I popped boots off bindings and planted my skis upright in the snow, then I sat on the clover and waited. I didn’t touch the water. When you first start visiting a warm springs on a regular basis, you check the temperature each time you return to see if the water really is as warm as you remember it. The TM spring was a tad cooler than I like bath water, warm enough to melt the surrounding snow but not so hot as to scald the tropical fish Maurey and other kids had released into it over the years. Back in early high school Maurey talked me into a full-moon skinny dip at twenty below zero. The water itself was cozy, warm and foggy as a Jacuzzi, but the seconds between leaving the water and drying off were among the most painful of my childhood. Seeing her naked was not worth hypothermia.

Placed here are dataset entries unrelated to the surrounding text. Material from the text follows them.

/-- EndOfInputFollowsThePolicy: no input under any grammar, and blanks alone, under each policy. -/
theorem witness_EndOfInputFollowsThePolicy :
    unread State.reset.input 0 = none ∧ State.reset.cfg.eofPolicy = .stuck ∧ AtEndForInu16 State.reset ∧
    AtEndForInu16 (typed ⟨[0x20, 0x0A], .ended⟩) ∧
    (withCfg State.reset (fun p => { p with eofPolicy := .value 0xFFFF })).cfg.eofPolicy = .value 0xFFFF := by
  refine ⟨by decide, by decide, .inl (by decide), .inr ⟨rfl, 2, by decide, ?_⟩, by decide⟩
  intro m hm
  interval_cases m
  · exact ⟨0x20, by decide, by decide⟩
  · exact ⟨0x0A, by decide, by decide⟩

/-- Inu16NeverCompletesOnEndlessText: blanks for ever, and a blank and digits for ever. -/
theorem witness_Inu16NeverCompletesOnEndlessText :
    TextNeverEnds (typed ⟨[], .blanks 0⟩).input ∧ TextNeverEnds (typed ⟨[0x20], .digits 0⟩).input := by
  refine ⟨.inl fun n => blankAt_iff.2 ⟨_, by rw [typed, State.setInput_input, unread_nil]; rfl, isBlank_blankByte _⟩,
    .inr ⟨1, fun n hn => ?_, fun n hn => digitAt_iff.2 ⟨digitByte (Config.inputDigit (n - 1)), ?_, isDigit_digitByte _⟩⟩⟩
  · obtain rfl : n = 0 := by omega
    exact ⟨0x20, by decide, by decide⟩
  · simp [typed, unread, tailChar, Nat.not_lt.2 hn]

/-- Inu16FollowsTheConfigurationFunction: another function than the default, and an input that is not exhausted. -/
theorem witness_Inu16FollowsTheConfigurationFunction :
    (withCfg (typed ⟨[0x41], .ended⟩) (fun p => { p with parseU16 := .other })).cfg.parseU16 = .other ∧
    unread (withCfg (typed ⟨[0x41], .ended⟩) (fun p => { p with parseU16 := .other })).input 0 ≠ none := by decide

/-- Inu16InvertsOutu16: OUTU16 of 65535, read back between a blank and a letter. -/
theorem witness_Inu16InvertsOutu16 :
    (∃ u, exec .trapOutu16 (State.reset.setReg 0 0xFFFF) = .next u ∧
      u.output = (State.reset.setReg 0 0xFFFF).output ++ [0x36, 0x35, 0x35, 0x33, 0x35]) ∧
    (∀ c ∈ ([0x20] : List Byte), c ∈ blanks) ∧
    Begins (typed ⟨[0x20, 0x36, 0x35, 0x35, 0x33, 0x35, 0x78], .ended⟩).input
      ([0x20] ++ [0x36, 0x35, 0x35, 0x33, 0x35]) ∧
    noDigitAt (typed ⟨[0x20, 0x36, 0x35, 0x35, 0x33, 0x35, 0x78], .ended⟩).input 6 := by
  refine ⟨⟨_, rfl, by decide⟩, by decide, ?_, ?_⟩
  · intro n hn
    simp at hn
    interval_cases n <;> decide
  · intro c hc; simp [typed, unread] at hc; subst hc; decide

theorem witness_UnknownTrapVectorFollowsThePolicy :
    (∀ v ∈ [(0x00 : BitVec 8), 0x1F, 0x28, 0xFF], v.toNat < 0x20 ∨ 0x27 < v.toNat) ∧
    State.reset.cfg.unknownTrapPolicy = .nop ∧
    (withCfg State.reset (fun p => { p with unknownTrapPolicy := .refuse })).cfg.unknownTrapPolicy = .refuse := by decide

/-- LaunchLoadsTheImage, InvariantAtStart: an image that ends at the top of memory, and one of one word more. -/
theorem witness_LaunchLoadsTheImage :
    (Params.default.pcStart.toNat + (List.replicate 53248 (1 : Word)).length ≤ 65536) ∧
    (65536 < Params.default.pcStart.toNat + (List.replicate 53249 (1 : Word)).length) ∧
    (∃ s, launch Params.default [0xF025] = some s) := by
  refine ⟨?_, ?_, ⟨_, rfl⟩⟩ <;> rw [List.length_replicate] <;> decide

/-- StepRunsTheDecodedInstruction, EveryStepKeepsTheInvariant: a running state that meets the invariant, and its step. -/
theorem witness_EveryStepKeepsTheInvariant :
    (trapping 0xF025 0 0 [] []).run = .running ∧ Inv (trapping 0xF025 0 0 [] []) ∧
    stepGives (trapping 0xF025 0 0 [] []) (fun _ => true) = true :=
  ⟨rfl, ⟨by decide, .inl rfl, by decide, by decide⟩, by decide⟩

theorem witness_NoStepOutsideRunning :
    State.reset.run ≠ .running ∧ (State.reset.setRun .halted).run ≠ .running ∧
    (State.reset.setRun (.fatal .unimplementedOpcode)).run ≠ .running := by decide

/-- RunStateTransitions, FatalExactlyOnReservedOpcodes: the steps that end a run. -/
theorem witness_FatalExactlyOnReservedOpcodes :
    (opcode (before 0x3000 0x8000 #v[0, 0, 0, 0, 0, 0, 0, 0] 0 []) = 0b1000 ∧
      stepGives (before 0x3000 0x8000 #v[0, 0, 0, 0, 0, 0, 0, 0] 0 []) (fun t => t.run == .fatal .unimplementedOpcode) = true) ∧
    opcode (before 0x3000 0xD000 #v[0, 0, 0, 0, 0, 0, 0, 0] 0 []) = 0b1101 ∧
    (opcode (trapping 0xF025 0 0 [] []) = 0b1111 ∧ vector (trapping 0xF025 0 0 [] []) = 0x25) := by decide

/-- WritersOfCond, WritersOfRegisters: an ADD, a JSR, an IN and an OUT that complete; the registers that they change. -/
theorem witness_WritersOfRegisters :
    (opcode (before 0x3000 0x1401 #v[1, 2, 0, 0, 0, 0, 0, 0] 0 []) ∈ destOpcodes ∧
      stepGives (before 0x3000 0x1401 #v[1, 2, 0, 0, 0, 0, 0, 0] 0 []) (fun t => t.reg 2 != 0) = true) ∧
    (opcode (before 0x3000 0x4802 #v[0, 0, 0, 0, 0, 0, 0, 0] 0 []) ∉ destOpcodes ∧
      stepGives (before 0x3000 0x4802 #v[0, 0, 0, 0, 0, 0, 0, 0] 0 []) (fun t => t.reg 7 != 0) = true) ∧
    (opcode (trapping 0xF023 0 0 [0x37] []) = 0b1111 ∧ vector (trapping 0xF023 0 0 [0x37] []) = 0x23 ∧
      stepGives (trapping 0xF023 0 0 [0x37] []) (fun t => t.reg 0 != 0) = true) ∧
    (¬(opcode (trapping 0xF021 0 0 [] []) = 0b1111 ∧ vector (trapping 0xF021 0 0 [] []) = 0x23)) := by decide

/-- WritersOfMemory, StoredWordIsFetchedNext: a canonical memory and the address of each store; vector S2 stores over the
next instruction. -/
theorem witness_StoredWordIsFetchedNext :
    Memory.wf (before 0x3000 0x3000 #v[0xF025, 0, 0, 0, 0, 0, 0, 0] 0 []).mem ∧
    storeAddress (before 0x3000 0x3000 #v[0xF025, 0, 0, 0, 0, 0, 0, 0] 0 []) = some 0x3001 ∧
    stepGives (before 0x3000 0x3000 #v[0xF025, 0, 0, 0, 0, 0, 0, 0] 0 [])
      (fun t => t.pc == 0x3001 && t.pc != t.cfg.kbsrAddr && t.word 0x3001 == 0xF025) = true ∧
    storeAddress (before 0x3000 0xB801 #v[0, 0, 0, 0, 1, 0, 0, 0] 0 [(0x3002, 0x4000)]) = some 0x4000 ∧
    storeAddress (before 0x3000 0x7420 #v[0x10, 0, 1, 0, 0, 0, 0, 0] 0 []) = some 0xFFF0 := by decide

/-- WritersOfPc: a branch taken and not taken, a JMP, a step that is none of the four. -/
theorem witness_WritersOfPc :
    (opcode (before 0x3000 0x0E02 #v[0, 0, 0, 0, 0, 0, 0, 0] 0b010 []) = 0 ∧
      regField 9 (instrWord (before 0x3000 0x0E02 #v[0, 0, 0, 0, 0, 0, 0, 0] 0b010 [])) &&& 0b010 ≠ 0) ∧
    regField 9 (instrWord (before 0x3000 0x0E02 #v[0, 0, 0, 0, 0, 0, 0, 0] 0 [])) &&& 0 = 0 ∧
    opcode (before 0x3000 0xC0C0 #v[0, 0, 0, 0, 0, 0, 0, 0] 0 []) = 0b1100 ∧
    stepGives (before 0x3000 0xC0C0 #v[0, 0, 0, 0xFFFF, 0, 0, 0, 0] 0 []) (fun t => t.pc == 0xFFFF) = true ∧
    (opcode (before 0xFFFF 0x1401 #v[0, 0, 0, 0, 0, 0, 0, 0] 0 []) ≠ 0 ∧
      stepGives (before 0xFFFF 0x1401 #v[0, 0, 0, 0, 0, 0, 0, 0] 0 []) (fun t => t.pc == 0) = true) := by decide

/-- ConsoleIsAppendedAndConsumed, StepStopsOnlyInTrap, InputIsSeenByInputTrapsOnly: steps of TRAP that write, that read, that
stop; an instruction that is no input trap. -/
theorem witness_StepStopsOnlyInTrap :
    (opcode (trapping 0xF021 0 0 [] []) = 0b1111 ∧ vector (trapping 0xF021 0 0 [] []) ∉ [0x20, 0x23, 0x26]) ∧
    (opcode (trapping 0xF020 0 0 [0x41] []) = 0b1111 ∧
      vector (trapping 0xF020 0 0 [0x41] []) ∉ [0x21, 0x22, 0x23, 0x24, 0x27]) ∧
    opcode (before 0x3000 0x1401 #v[0, 0, 0, 0, 0, 0, 0, 0] 0 []) ≠ 0b1111 ∧
    stepFaults (trapping 0xF023 0 0 [] []) (.inputExhausted []) = true ∧
    stepFaults ((trapping 0xF026 0 0 [] []).setInput ⟨[0x31], .digits 0⟩) (.numberNeverEnds []) = true ∧
    stepFaults (withCfg (trapping 0xF026 0 0 [0x78] []) (fun p => { p with inu16BadInputPolicy := .stuck }))
      (.inu16BadInput []) = true ∧
    stepRefuses (withCfg (trapping 0xF028 0 0 [] []) (fun p => { p with unknownTrapPolicy := .refuse }))
      (.unknownTrapVector 0x28) = true ∧
    ((Instr.trap 0x28).wellFormed = true ∧ Instr.trap 0x28 ≠ .trapGetc ∧ Instr.trap 0x28 ≠ .trapIn ∧
      Instr.trap 0x28 ≠ .trapInu16) := by decide

end Sys2Proof.Tests
end

section
/-! PROOFS. `setcc` (10_state.md R18, R19): which of the three values a flag stands for, and the frame. -/

namespace Sys2Proof
open Sys2Proof.Machine Sys2Proof.Safety

theorem bits_15_15_eq (v : Word) : bits 15 15 v = if v.toNat < 32768 then 0 else 1 := by
  have hlt : v.toNat < 65536 := v.isLt
  unfold bits
  split <;> omega

/-- The three cases of R19, told apart by the number of the value and its bit 15, each with its flag. -/
theorem condOf_cases (v : Word) :
    (v.toNat = 0 ∧ bits 15 15 v = 0 ∧ condOf v = 0b010) ∨
    (v.toNat ≠ 0 ∧ bits 15 15 v = 1 ∧ condOf v = 0b100) ∨
    (v.toNat ≠ 0 ∧ bits 15 15 v = 0 ∧ condOf v = 0b001) := by
  rw [condOf_eq, bits_15_15_eq]
  by_cases h0 : v.toNat = 0
  · simp [h0]
  · by_cases hpos : v.toNat < 32768 <;> simp [h0, hpos]

theorem condOf_eq_zero_iff (v : Word) : condOf v = 0b010 ↔ v.toNat = 0 := by
  obtain ⟨hv, -, hc⟩ | ⟨hv, -, hc⟩ | ⟨hv, -, hc⟩ := condOf_cases v <;> simp [hv, hc]

theorem condOf_eq_negative_iff (v : Word) : condOf v = 0b100 ↔ bits 15 15 v = 1 := by
  obtain ⟨-, hb, hc⟩ | ⟨-, hb, hc⟩ | ⟨-, hb, hc⟩ := condOf_cases v <;> simp [hb, hc]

I came to the warm springs mainly for the dirt. Winter in Jackson Hole may be beautiful and spare beyond the Eastern Time Zone conception of beauty, but several months with no sight of dirt leaves me weird.
So I sat on the clover with my fingers in the dirt, watching tiny goldfish dart around the shallows’ muck, my energy at an all-time low. I was too exhausted to be depressed. The truth is I’m only good for one intense, spine- wrenching emotional blowout a year, and when the scenes come stacked up on one another some sort of morphine response kicks in. My brain goes numb; my muscles fill up with lactic acid.

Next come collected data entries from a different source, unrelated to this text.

-- ==== Sys2Proof/Machine/Operands.lean ====
section
/-! DEFINITION. Operand forms and the arithmetic of the execution units (00_scope R8, R9; 30_encoding R99; 41 R180). -/

namespace Sys2Proof.Machine

/-- `a <s b` on two's-complement readings (00_scope R8). -/
def ltSigned (a b : Word) : Bool := a.slt b

/-- `a <u b` on unsigned readings (00_scope R8). -/
def ltUnsigned (a b : Word) : Bool := a.ult b

/-- `bool_to_word` (00_scope R8). -/
def boolToWord (c : Bool) : Word := if c then 1#32 else 0#32

/-- The shift amount of a register shift: `b[4:0]` (30_encoding R99). -/
def shamtOfReg (b : Word) : Nat := (b.extractLsb' 0 5).toNat

/-- The shift amount of an immediate shift: the low five bits of the encoded amount (30_encoding R99). -/
def shamtOfAmount (amount : BitVec 6) : Nat := (amount.extractLsb' 0 5).toNat

/-- `a << s` (00_scope R8). -/
def shiftLeft (a : Word) (s : Nat) : Word := a <<< s

/-- `a >>u s`, zero fill (00_scope R8). -/
def shiftRightLogical (a : Word) (s : Nat) : Word := a >>> s

/-- `a >>s s`, filled with `a[31]` (00_scope R8). -/
def shiftRightArith (a : Word) (s : Nat) : Word := a.sshiftRight s

/-- `imm << 12` of a U-immediate: the shift happens at use (30_encoding R96). -/
def upperImm (imm20 : BitVec 20) : Word := zext imm20 <<< 12

/-- The effective address of a load or store, modulo 2^32 (20_memory R52). -/
def effAddr (base : Word) (imm : BitVec 12) : Word := base + sext imm

/-- The target of a branch or JAL, modulo 2^32 (45 R250, 46 R270). -/
def relTarget {n : Nat} (pc : Word) (offset : BitVec n) : Word := pc + sext offset

/-- The target of JALR: bit 0 of the sum is cleared (46 R271, 92 D7). -/
def jalrTarget (base : Word) (imm : BitVec 12) : Word := (base + sext imm) &&& 0xFFFFFFFE#32

/-- The link value `pc + 4`, modulo 2^32 (46 R270, R271). -/
def linkOf (pc : Word) : Word := pc + 4#32

/-- How many bytes an access of a width moves (20_memory R58). -/
def Width.bytes : Width → Nat
  | .byte => 1
  | .half => 2
  | .word => 4

/-- `sext_8` of the value read (43 R211). -/
def sextByte (v : Word) : Word := sext (v.setWidth 8)

/-- `zext_8` of the value read (43 R214). -/
def zextByte (v : Word) : Word := zext (v.setWidth 8)

/-- `sext_16` of the value read (43 R212). -/
def sextHalf (v : Word) : Word := sext (v.setWidth 16)

/-- `zext_16` of the value read (43 R215). -/
def zextHalf (v : Word) : Word := zext (v.setWidth 16)

end Sys2Proof.Machine
end

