-- ==== Sys2Proof/Machine/UpperImm.lean ====
section
/-! DEFINITION. Upper-immediate instructions (47_upper_imm R290, R291). Each definition is the
execute stage of its instruction (40_control_loop R145); the step's other stages are in Ops.lean. -/

namespace Sys2Proof.Machine

/-- LUI (47 R290): `x[rd] <- imm << 12`. -/
def execLui (rd : Reg) (imm20 : BitVec 20) (s : State) : Result :=
  writeResult s rd (upperImm imm20)

/-- AUIPC (47 R291): `x[rd] <- pc + (imm << 12)`, pc the instruction's own address. -/
def execAuipc (rd : Reg) (imm20 : BitVec 20) (s : State) : Result :=
  writeResult s rd (s.pc + upperImm imm20)

end Sys2Proof.Machine
end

The high whine of a snowmobile wafted in from back along the fenceline, and I realized I’d been holding my breath, waiting for it. Maurey arrived in a powder blue snowsuit, gold metal-flake helmet, and her father’s old Mickey Mouse boots. I averted my eyes as she dismounted. I heard her shake out her hair and wade down the snowbank, then felt her sit beside me. Neither of us spoke for a while. I underhand tossed a pebble into the water and we both took what life lessons we could from the concentric, spreading ripples.
“You knew I would come,” she said.
“Yes.”
Our shoulders were a half-inch apart. I sat cross-legged while Maurey stretched her legs in a V. She leaned back on her hands and said, “Remember the day I fell in the creek and went into labor?”
“I’ve never been that scared since.” Maurey broke her leg, Shannon was born, and I became a father three weeks before my fourteenth birthday.
Maurey exhaled a sigh. The fog from her breath looked like punctuation. “Sam, it’s time we got a divorce.”